▶ [Aim of the task] I need the lines below from the one with "hij; simp [h2]" down to the one with "was there. -/" reproduced exactly, both ends included, and nothing else.
◇ ◇ ◇
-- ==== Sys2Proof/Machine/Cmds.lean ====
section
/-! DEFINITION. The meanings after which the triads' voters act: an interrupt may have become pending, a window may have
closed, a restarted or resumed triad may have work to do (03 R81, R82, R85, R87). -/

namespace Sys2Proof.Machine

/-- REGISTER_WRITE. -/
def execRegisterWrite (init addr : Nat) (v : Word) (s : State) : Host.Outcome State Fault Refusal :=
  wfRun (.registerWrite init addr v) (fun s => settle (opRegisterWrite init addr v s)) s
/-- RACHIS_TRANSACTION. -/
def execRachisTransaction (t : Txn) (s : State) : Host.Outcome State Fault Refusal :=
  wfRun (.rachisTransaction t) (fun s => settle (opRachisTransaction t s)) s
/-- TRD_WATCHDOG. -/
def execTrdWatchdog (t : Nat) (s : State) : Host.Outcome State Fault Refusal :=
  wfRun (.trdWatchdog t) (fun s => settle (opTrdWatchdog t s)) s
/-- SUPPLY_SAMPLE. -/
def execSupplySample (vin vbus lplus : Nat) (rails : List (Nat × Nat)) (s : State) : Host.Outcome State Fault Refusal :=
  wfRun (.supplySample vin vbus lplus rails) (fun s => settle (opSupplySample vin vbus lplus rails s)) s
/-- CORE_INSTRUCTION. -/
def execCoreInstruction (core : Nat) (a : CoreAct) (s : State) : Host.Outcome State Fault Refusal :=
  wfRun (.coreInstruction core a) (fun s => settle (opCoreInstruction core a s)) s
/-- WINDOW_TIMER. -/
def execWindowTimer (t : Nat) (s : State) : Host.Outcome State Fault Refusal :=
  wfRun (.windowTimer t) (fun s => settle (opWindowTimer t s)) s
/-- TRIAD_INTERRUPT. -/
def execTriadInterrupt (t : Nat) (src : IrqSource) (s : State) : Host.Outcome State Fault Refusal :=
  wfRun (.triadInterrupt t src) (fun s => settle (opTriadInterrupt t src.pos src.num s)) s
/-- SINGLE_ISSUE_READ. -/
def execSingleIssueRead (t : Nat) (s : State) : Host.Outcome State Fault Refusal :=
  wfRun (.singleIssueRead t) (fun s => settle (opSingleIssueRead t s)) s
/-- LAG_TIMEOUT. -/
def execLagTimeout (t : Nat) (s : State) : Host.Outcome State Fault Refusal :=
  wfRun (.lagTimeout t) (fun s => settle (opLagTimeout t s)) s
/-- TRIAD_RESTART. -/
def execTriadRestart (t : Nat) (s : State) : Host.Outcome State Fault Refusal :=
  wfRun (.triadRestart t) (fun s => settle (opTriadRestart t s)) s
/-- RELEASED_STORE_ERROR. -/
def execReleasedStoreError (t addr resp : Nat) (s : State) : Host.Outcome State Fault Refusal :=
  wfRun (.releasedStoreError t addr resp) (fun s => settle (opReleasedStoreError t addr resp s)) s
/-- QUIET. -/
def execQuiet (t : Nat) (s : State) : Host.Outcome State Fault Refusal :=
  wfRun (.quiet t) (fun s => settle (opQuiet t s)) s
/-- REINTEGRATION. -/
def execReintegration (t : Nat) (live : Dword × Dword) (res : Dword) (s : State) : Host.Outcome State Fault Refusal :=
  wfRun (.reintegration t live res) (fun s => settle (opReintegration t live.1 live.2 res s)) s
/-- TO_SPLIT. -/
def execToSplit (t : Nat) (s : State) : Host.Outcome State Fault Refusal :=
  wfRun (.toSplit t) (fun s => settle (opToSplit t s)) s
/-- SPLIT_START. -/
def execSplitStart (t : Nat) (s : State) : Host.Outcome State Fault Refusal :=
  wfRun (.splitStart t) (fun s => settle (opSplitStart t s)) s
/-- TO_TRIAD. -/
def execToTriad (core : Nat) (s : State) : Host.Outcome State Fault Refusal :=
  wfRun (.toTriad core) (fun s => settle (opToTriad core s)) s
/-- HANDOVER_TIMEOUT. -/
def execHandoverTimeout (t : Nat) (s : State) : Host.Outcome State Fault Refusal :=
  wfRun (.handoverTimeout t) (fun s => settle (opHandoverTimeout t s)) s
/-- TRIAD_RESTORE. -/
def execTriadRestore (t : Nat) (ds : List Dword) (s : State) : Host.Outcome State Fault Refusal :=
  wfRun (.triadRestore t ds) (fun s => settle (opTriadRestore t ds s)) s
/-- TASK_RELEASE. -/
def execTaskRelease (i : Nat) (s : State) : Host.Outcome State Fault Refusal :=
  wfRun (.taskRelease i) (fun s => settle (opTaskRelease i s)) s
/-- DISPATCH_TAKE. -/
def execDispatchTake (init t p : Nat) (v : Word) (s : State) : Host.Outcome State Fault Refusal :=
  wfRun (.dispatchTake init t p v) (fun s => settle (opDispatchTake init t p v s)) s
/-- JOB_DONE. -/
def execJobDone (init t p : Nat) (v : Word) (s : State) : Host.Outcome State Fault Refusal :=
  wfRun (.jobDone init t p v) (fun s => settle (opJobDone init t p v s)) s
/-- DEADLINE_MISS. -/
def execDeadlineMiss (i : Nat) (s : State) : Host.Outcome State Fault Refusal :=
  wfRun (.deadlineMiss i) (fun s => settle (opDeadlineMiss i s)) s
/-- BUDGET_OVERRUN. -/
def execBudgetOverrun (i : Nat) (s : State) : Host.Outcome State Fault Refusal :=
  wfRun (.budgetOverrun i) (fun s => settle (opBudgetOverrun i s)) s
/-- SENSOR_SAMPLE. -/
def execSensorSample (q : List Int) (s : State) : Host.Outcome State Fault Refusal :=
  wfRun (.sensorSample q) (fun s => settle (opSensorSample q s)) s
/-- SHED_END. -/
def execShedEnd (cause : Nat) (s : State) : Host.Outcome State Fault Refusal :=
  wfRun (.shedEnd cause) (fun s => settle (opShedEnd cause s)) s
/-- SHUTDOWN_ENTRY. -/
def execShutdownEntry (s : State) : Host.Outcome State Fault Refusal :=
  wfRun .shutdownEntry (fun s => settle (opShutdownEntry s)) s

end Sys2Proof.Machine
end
◇ ◇ ◇
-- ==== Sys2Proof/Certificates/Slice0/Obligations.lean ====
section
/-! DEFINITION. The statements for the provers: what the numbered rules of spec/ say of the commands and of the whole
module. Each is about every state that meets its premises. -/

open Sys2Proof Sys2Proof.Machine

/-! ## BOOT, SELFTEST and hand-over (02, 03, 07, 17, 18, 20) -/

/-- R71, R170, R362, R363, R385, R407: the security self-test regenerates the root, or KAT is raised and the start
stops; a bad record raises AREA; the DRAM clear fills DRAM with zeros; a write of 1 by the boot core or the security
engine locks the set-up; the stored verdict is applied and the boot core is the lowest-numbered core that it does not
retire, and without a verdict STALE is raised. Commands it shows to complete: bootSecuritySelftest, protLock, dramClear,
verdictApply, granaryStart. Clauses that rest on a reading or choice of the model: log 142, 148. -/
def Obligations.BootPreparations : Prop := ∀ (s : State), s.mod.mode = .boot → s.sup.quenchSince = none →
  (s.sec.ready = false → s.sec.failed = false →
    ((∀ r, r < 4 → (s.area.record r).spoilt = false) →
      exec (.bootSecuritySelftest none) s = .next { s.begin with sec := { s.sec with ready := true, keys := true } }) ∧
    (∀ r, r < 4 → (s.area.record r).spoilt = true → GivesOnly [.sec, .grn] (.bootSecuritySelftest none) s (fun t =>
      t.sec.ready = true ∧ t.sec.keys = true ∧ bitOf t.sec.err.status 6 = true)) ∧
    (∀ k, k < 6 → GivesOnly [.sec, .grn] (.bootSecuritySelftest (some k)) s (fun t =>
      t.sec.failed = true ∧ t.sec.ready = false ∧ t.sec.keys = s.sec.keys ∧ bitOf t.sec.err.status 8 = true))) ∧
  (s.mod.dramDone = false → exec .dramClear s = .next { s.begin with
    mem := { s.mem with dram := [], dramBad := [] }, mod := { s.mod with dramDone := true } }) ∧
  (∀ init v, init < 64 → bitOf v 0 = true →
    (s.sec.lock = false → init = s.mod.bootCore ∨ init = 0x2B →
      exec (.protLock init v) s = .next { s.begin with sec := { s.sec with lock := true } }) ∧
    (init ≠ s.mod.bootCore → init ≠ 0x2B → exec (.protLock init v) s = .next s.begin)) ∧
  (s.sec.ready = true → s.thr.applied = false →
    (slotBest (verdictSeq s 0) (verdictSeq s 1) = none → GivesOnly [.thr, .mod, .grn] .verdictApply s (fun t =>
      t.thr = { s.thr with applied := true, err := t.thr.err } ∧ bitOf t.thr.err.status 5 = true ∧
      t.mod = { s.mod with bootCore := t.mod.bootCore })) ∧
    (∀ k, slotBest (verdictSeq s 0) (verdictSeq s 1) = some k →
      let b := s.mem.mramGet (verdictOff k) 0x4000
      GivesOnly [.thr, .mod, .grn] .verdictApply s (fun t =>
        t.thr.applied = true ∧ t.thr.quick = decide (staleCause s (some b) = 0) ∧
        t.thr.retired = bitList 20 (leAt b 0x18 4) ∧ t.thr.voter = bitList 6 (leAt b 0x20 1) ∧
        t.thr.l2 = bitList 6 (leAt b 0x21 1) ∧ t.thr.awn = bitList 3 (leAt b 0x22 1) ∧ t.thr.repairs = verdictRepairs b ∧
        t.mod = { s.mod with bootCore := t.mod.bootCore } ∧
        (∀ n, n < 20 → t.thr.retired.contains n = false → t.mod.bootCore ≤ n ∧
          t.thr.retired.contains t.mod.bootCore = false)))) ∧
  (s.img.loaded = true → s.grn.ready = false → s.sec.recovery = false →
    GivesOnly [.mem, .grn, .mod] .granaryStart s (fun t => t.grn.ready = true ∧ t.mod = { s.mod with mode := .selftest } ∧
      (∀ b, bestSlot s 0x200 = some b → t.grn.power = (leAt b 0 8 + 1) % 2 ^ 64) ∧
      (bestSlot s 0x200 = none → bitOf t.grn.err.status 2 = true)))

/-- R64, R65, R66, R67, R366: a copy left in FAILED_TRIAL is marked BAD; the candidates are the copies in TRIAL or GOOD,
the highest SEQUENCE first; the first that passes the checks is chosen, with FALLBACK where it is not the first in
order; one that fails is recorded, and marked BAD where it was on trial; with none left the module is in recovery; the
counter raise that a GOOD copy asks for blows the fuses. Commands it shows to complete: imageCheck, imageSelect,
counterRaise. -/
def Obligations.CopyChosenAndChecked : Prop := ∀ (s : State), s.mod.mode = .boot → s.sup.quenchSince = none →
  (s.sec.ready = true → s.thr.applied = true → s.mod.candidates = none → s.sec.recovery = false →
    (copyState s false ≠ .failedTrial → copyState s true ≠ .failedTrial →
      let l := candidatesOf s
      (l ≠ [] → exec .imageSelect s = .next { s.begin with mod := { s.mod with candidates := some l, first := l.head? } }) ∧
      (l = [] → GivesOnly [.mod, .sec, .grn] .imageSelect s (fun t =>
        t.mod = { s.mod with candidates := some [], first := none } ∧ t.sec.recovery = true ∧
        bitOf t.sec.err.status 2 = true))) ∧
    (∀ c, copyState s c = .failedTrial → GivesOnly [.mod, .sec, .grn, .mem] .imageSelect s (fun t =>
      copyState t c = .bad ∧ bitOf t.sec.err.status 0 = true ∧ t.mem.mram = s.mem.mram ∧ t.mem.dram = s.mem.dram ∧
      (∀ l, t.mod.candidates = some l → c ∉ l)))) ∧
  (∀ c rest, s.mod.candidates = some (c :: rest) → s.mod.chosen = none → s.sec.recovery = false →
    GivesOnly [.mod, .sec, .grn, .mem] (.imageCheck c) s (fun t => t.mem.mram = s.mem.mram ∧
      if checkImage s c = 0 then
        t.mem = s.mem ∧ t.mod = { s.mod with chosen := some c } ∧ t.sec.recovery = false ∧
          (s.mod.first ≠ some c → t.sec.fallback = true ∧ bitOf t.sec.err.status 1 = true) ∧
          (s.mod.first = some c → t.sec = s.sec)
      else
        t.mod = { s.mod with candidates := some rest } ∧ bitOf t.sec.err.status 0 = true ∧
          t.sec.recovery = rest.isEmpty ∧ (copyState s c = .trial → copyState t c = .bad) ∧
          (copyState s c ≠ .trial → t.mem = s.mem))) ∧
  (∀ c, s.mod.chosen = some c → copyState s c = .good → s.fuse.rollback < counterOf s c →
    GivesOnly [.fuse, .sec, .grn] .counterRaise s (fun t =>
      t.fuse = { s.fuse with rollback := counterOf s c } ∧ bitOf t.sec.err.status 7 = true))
◇ ◇ ◇
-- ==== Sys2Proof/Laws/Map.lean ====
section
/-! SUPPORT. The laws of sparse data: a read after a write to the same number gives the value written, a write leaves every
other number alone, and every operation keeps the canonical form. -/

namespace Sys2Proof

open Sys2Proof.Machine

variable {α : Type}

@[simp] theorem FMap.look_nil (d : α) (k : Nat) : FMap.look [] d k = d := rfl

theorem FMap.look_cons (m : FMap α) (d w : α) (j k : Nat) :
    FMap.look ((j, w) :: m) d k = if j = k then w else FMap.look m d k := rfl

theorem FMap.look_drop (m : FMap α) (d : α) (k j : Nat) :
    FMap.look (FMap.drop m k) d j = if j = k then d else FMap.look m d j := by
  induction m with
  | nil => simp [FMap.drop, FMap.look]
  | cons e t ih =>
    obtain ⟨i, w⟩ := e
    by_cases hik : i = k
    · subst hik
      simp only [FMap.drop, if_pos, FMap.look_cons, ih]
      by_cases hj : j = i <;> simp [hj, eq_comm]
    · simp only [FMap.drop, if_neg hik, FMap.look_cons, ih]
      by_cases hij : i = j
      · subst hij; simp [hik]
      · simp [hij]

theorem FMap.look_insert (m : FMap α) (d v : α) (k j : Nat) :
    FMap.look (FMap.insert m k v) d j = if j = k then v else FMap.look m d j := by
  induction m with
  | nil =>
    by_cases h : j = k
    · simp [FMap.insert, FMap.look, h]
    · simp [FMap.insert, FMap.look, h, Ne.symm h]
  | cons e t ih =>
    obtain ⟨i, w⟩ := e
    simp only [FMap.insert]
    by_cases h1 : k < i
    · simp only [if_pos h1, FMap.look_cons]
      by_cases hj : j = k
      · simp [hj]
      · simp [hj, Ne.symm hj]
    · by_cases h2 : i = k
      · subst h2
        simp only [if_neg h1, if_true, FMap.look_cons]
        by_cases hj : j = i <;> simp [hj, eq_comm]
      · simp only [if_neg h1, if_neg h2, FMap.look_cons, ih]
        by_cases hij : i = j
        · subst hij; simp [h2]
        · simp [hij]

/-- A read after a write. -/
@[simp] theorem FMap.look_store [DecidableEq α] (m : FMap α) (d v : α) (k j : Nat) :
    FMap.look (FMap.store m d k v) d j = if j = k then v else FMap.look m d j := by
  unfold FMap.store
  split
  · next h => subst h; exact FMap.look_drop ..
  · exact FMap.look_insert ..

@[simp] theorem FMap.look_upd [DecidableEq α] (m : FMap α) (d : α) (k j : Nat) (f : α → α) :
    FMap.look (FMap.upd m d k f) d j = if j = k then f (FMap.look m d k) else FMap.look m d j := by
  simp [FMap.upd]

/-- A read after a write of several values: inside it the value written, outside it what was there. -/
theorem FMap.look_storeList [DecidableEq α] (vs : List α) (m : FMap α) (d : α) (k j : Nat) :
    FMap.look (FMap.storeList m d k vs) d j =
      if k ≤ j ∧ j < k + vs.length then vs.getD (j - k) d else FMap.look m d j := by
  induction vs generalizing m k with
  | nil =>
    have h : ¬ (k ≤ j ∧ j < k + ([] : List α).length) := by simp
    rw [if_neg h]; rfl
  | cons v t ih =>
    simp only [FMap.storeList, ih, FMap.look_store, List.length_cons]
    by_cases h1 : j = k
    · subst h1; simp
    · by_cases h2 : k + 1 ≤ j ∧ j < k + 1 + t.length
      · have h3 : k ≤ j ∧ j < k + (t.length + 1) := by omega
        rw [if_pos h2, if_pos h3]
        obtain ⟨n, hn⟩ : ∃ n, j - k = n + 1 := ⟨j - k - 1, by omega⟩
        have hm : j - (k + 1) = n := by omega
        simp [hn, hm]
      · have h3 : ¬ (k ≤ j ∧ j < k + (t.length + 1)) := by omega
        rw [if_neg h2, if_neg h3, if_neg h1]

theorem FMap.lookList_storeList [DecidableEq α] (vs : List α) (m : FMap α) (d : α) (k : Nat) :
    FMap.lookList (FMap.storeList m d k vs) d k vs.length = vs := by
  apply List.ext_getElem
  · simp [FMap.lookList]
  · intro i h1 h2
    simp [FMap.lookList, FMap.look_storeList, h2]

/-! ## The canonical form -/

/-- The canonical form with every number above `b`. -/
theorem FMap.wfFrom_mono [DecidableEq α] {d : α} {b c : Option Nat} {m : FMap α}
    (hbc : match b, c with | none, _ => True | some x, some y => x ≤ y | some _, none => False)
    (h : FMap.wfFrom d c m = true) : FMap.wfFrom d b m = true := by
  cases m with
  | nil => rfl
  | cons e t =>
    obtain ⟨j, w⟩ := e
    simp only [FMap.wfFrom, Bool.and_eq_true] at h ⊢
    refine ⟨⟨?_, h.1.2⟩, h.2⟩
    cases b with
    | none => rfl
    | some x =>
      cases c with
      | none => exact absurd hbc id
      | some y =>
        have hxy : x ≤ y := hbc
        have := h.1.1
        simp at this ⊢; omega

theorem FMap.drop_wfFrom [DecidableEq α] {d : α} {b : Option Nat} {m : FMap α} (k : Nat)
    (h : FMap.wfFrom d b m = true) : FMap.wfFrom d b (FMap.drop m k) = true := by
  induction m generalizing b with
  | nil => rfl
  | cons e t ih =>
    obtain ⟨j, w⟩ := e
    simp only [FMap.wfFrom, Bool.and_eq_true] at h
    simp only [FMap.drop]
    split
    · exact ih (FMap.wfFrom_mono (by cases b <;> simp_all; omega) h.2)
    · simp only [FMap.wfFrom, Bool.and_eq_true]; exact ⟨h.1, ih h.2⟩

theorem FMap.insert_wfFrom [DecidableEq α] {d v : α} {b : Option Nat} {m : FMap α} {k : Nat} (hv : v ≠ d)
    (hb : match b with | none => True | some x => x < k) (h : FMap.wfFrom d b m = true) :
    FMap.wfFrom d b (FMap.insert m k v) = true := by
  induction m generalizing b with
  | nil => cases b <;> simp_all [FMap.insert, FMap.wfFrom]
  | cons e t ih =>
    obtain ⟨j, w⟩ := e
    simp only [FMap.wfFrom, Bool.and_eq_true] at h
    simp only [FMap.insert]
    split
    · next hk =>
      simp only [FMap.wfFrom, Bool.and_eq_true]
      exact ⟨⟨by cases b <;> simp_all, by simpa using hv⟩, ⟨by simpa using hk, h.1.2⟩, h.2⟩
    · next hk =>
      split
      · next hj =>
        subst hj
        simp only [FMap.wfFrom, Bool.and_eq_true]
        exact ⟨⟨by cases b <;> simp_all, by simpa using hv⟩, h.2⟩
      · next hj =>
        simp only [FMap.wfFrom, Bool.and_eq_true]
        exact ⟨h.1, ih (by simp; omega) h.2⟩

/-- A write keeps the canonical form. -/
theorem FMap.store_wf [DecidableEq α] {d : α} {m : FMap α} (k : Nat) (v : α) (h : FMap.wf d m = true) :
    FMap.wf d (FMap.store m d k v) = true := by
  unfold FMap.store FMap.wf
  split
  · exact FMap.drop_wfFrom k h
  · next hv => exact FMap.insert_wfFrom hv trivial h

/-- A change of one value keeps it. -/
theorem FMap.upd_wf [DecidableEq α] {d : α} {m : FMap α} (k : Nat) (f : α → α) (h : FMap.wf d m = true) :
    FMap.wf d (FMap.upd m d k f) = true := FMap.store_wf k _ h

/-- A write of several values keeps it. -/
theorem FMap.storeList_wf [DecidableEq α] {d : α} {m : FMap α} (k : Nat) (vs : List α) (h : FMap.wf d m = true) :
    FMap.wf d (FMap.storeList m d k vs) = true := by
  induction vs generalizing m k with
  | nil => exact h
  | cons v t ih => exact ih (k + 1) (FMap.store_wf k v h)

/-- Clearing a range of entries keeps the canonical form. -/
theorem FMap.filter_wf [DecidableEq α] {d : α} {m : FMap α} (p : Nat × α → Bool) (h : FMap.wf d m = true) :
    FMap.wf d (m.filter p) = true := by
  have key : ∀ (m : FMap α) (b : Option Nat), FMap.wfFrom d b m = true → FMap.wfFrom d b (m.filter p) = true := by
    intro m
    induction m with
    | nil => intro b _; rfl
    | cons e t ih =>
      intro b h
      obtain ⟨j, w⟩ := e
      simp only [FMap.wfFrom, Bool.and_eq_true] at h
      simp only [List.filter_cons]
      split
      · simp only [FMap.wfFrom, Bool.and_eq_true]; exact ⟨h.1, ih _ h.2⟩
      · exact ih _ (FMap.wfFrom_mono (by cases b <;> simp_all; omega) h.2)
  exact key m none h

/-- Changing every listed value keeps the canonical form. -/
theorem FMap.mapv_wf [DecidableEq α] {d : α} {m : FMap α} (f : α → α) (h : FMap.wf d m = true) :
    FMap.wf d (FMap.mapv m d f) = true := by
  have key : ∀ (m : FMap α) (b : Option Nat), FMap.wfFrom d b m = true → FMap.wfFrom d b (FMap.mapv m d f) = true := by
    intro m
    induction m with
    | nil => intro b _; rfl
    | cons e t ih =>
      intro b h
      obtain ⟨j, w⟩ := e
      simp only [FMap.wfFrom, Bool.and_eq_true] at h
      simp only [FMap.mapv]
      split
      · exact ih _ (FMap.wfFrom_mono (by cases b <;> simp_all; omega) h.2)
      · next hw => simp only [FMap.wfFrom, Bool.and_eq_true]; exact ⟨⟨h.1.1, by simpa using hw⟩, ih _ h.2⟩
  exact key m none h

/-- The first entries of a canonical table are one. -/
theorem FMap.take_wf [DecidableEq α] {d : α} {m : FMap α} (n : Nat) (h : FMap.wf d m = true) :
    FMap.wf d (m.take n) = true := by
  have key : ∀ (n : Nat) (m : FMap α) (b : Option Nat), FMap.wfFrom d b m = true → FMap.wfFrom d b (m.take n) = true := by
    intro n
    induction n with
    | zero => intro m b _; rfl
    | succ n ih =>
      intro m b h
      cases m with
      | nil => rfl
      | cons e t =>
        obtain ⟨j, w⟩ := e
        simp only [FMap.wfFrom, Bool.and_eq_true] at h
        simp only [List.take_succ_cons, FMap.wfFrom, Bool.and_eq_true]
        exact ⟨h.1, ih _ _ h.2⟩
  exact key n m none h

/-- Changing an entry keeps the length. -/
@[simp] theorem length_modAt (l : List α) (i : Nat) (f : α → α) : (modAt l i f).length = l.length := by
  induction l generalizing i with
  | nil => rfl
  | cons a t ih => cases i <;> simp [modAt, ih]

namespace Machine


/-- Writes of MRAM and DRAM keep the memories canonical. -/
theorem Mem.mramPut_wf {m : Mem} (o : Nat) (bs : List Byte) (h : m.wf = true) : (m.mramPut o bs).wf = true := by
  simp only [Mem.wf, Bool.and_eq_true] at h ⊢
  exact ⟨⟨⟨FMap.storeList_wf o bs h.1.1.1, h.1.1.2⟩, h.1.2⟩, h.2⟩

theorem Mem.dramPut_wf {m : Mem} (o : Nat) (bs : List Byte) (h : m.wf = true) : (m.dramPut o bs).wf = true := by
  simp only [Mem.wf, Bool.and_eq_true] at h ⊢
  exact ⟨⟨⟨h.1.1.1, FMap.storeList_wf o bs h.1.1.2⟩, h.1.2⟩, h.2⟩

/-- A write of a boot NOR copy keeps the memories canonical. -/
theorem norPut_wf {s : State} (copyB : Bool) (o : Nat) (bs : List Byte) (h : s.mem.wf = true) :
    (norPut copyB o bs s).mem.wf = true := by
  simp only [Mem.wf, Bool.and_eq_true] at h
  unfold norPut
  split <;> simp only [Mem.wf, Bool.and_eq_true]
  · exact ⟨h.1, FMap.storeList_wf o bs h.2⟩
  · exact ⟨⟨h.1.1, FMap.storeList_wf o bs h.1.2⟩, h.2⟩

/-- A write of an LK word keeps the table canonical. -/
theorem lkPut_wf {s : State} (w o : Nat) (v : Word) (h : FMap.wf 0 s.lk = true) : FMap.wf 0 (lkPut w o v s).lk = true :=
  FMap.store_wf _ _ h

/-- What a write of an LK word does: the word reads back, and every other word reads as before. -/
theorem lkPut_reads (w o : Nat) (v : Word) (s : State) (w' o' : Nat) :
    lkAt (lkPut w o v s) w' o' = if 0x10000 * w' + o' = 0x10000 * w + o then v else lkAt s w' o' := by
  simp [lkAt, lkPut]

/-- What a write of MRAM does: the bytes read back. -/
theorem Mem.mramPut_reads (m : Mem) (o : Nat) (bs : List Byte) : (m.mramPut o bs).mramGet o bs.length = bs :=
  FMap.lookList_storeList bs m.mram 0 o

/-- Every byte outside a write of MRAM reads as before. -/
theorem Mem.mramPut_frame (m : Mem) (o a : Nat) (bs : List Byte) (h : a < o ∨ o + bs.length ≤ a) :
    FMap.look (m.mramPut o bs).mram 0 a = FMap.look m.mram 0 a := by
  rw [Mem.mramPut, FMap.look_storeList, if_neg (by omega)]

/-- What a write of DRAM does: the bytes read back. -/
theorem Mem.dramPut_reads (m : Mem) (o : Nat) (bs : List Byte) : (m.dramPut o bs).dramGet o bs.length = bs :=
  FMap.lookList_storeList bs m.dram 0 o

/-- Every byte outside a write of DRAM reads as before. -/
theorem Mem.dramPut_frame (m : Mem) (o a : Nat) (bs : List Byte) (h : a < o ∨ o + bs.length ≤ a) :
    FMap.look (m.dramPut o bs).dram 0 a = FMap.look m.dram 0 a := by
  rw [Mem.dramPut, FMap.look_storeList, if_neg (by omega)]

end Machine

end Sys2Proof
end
◇ ◇ ◇
▶ [Answer below]
        · subst hij; simp [h2]
        · simp [hij]

/-- A read after a write. -/
@[simp] theorem FMap.look_store [DecidableEq α] (m : FMap α) (d v : α) (k j : Nat) :
    FMap.look (FMap.store m d k v) d j = if j = k then v else FMap.look m d j := by
  unfold FMap.store
  split
  · next h => subst h; exact FMap.look_drop ..
  · exact FMap.look_insert ..

@[simp] theorem FMap.look_upd [DecidableEq α] (m : FMap α) (d : α) (k j : Nat) (f : α → α) :
    FMap.look (FMap.upd m d k f) d j = if j = k then f (FMap.look m d k) else FMap.look m d j := by
  simp [FMap.upd]

/-- A read after a write of several values: inside it the value written, outside it what was there. -/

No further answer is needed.